### WHAT THIS TASK INVOLVES
From the entries below, please output exactly the lines starting at the one containing "def State.withFetchWord (s" and ending at the one containing "t.rd .LE_STATUS_acq_state n = 3", both included.
== SOURCE DATA ==
-- ==== Sys2Proof/Machine/Step.lean ====
section
/-! DEFINITION. One step of the block: take the command at the front of the queue and run it. -/
namespace Sys2Proof.Machine

/-- The command at the front of the queue runs on the queue's rest; on an empty queue the block idles (log entry 9). -/
def step (s : State) : Host.Outcome State Fault Refusal :=
  match s.pending with
  | [] => .next s
  | c :: rest => exec c { s with pending := rest }

/-- The state with the command that a table word spells at the front of its queue; the table gives no word any bits,
so the state is as it was. -/
def State.withFetchWord (s : State) (nbits w : Nat) : State :=
  match decodeTableWord nbits w with
  | some c => { s with pending := c :: s.pending }
  | none => s

end Sys2Proof.Machine
end

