-- ==== Sys2Proof/Certificates/Slice0/Obligations.lean ====
section
/-! DEFINITION. The statements for the provers, one Prop each. Unless a statement says otherwise it holds in every state. -/
open Sys2Proof Sys2Proof.Machine

/-- In CD_SEARCH the search's end applies the hypothesis of the largest clock tone and enters CLK_ACQ; clock lock enters
EQ_ACQ, convergence CAR_ACQ, carrier lock (and a relock from HOLD) LOCKED with dsp_lock and LOCK_GAINED. Equal tones
and the grid's rounding are the model's choice (log entry 12). (03_line_engine.md R101, R91, R104) -/
def Obligations.AcquisitionGoesOn : Prop :=
  (∀ (n : Eng) (tone : List Nat) (s : State), s.inAcq n 2 = true → Ends (.acqCdSearchEnd n tone) s fun t =>
      t.rd .LE_STATUS_acq_state n = 3 ∧ (t.acqOf n).cdApplied = gridCd (s.prof n) (bestTone tone (s.searchGrid n)))
  ∧ (∀ (n : Eng) (ppb : Int) (s : State), s.inAcq n 3 = true → ppb.natAbs ≤ 1000 → Ends (.acqClkLock n ppb) s fun t =>
      t.rd .LE_STATUS_acq_state n = 4 ∧ (t.acqOf n).muAcq = s.rd .LE_EQ_CR_CTRL_mu_acq n)
  ∧ (∀ (n : Eng) (s : State), s.inAcq n 4 = true → Ends (.acqEqConverge n) s fun t =>
      t.rd .LE_STATUS_acq_state n = 5 ∧ (t.acqOf n).trackCrit = true ∧ (t.acqOf n).foRange = s.foRange n)
  ∧ (∀ (n : Eng) (fo snrMin : Int) (s : State), s.inAcq n 5 = true → fo.natAbs ≤ 100 * (s.acqOf n).foRange →
      s.snrLocks n snrMin = true → Ends (.acqCarLock n fo snrMin) s fun t =>
      t.rd .LE_STATUS_acq_state n = 6 ∧ t.rd .LE_STATUS_dsp_lock n = 1 ∧ t.rd .LE_STATUS_EV_lock_gained n = 1
        ∧ t.rd .LE_MARGIN_margin_valid n = 0 ∧ (t.acqOf n).fo = fo)
  ∧ (∀ (n : Eng) (fo snrMin : Int) (s : State), s.inAcq n 7 = true → s.on .LE_STATUS_sig_present n = true →
      s.snrLocks n snrMin = true → Ends (.acqHoldRelock n fo snrMin) s fun t =>
      t.rd .LE_STATUS_acq_state n = 6 ∧ t.rd .LE_STATUS_dsp_lock n = 1 ∧ t.rd .LE_STATUS_EV_lock_gained n = 1
        ∧ (t.acqOf n).frozen = false ∧ (t.acqOf n).fo = fo)

/-- A time-out of CLK_ACQ, EQ_ACQ or CAR_ACQ raises ACQ_FAIL, counts, and searches again, which is CLK_ACQ with cd_mode
FIXED and a hint within range, and CD_SEARCH otherwise; LOCKED is left for HOLD with dsp_lock, est_converged and the
valid bits at 0 and LOCK_LOST; the end of HOLD goes to SIG_WAIT without a signal and searches so with one.
(03_line_engine.md R90, R92, R101) -/
def Obligations.AcquisitionFallsBack : Prop :=
  (∀ (n : Eng) (s : State) (c : Instr),
      (s.inAcq n 3 = true ∧ c = .acqClkTimeout n ∨ s.inAcq n 4 = true ∧ c = .acqEqTimeout n
        ∨ s.inAcq n 5 = true ∧ c = .acqCarTimeout n) →
      Ends c s fun t => t.rd .LE_STATUS_acq_state n
          = (if s.rd .LE_CDC_CTRL_cd_mode n = 2 ∧ (s.rdInt .LE_CDC_CTRL_cd_hint n).natAbs ≤ cdRange (s.prof n) then 3 else 2)
        ∧ t.rd .LE_STATUS_EV_acq_fail n = 1 ∧ t.cntOf (cEng n 0) = (s.cntOf (cEng n 0) + 1) % 2 ^ 48)
  ∧ (∀ (n : Eng) (why : UnlockObs) (s : State), s.inAcq n 6 = true → s.mustUnlock n why = true →
      Ends (.acqUnlock n why) s fun t =>
        t.rd .LE_STATUS_acq_state n = 7 ∧ t.rd .LE_STATUS_dsp_lock n = 0 ∧ t.rd .LE_STATUS_est_converged n = 0
          ∧ t.rd .LE_CD_EST_cd_valid n = 0 ∧ t.rd .LE_FO_EST_fo_valid n = 0 ∧ t.rd .LE_STATUS_EV_lock_lost n = 1)
  ∧ (∀ (n : Eng) (s : State), s.inAcq n 7 = true → Ends (.acqHoldTimeout n) s fun t =>
      (s.on .LE_STATUS_sig_present n = false → t.rd .LE_STATUS_acq_state n = 1)
        ∧ (s.on .LE_STATUS_sig_present n = true → t.rd .LE_STATUS_acq_state n
          = (if s.rd .LE_CDC_CTRL_cd_mode n = 2 ∧ (s.rdInt .LE_CDC_CTRL_cd_hint n).natAbs ≤ cdRange (s.prof n) then 3 else 2)))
===
### FINISHED EXERCISE
def State.withFetchWord (s : State) (nbits w : Nat) : State :=
  match decodeTableWord nbits w with
  | some c => { s with pending := c :: s.pending }
  | none => s

end Sys2Proof.Machine
end

-- ==== Sys2Proof/Certificates/Slice0/Obligations.lean ====
section
/-! DEFINITION. The statements for the provers, one Prop each. Unless a statement says otherwise it holds in every state. -/
open Sys2Proof Sys2Proof.Machine

/-- In CD_SEARCH the search's end applies the hypothesis of the largest clock tone and enters CLK_ACQ; clock lock enters
EQ_ACQ, convergence CAR_ACQ, carrier lock (and a relock from HOLD) LOCKED with dsp_lock and LOCK_GAINED. Equal tones
and the grid's rounding are the model's choice (log entry 12). (03_line_engine.md R101, R91, R104) -/
def Obligations.AcquisitionGoesOn : Prop :=
  (∀ (n : Eng) (tone : List Nat) (s : State), s.inAcq n 2 = true → Ends (.acqCdSearchEnd n tone) s fun t =>
      t.rd .LE_STATUS_acq_state n = 3 ∧ (t.acqOf n).cdApplied = gridCd (s.prof n) (bestTone tone (s.searchGrid n)))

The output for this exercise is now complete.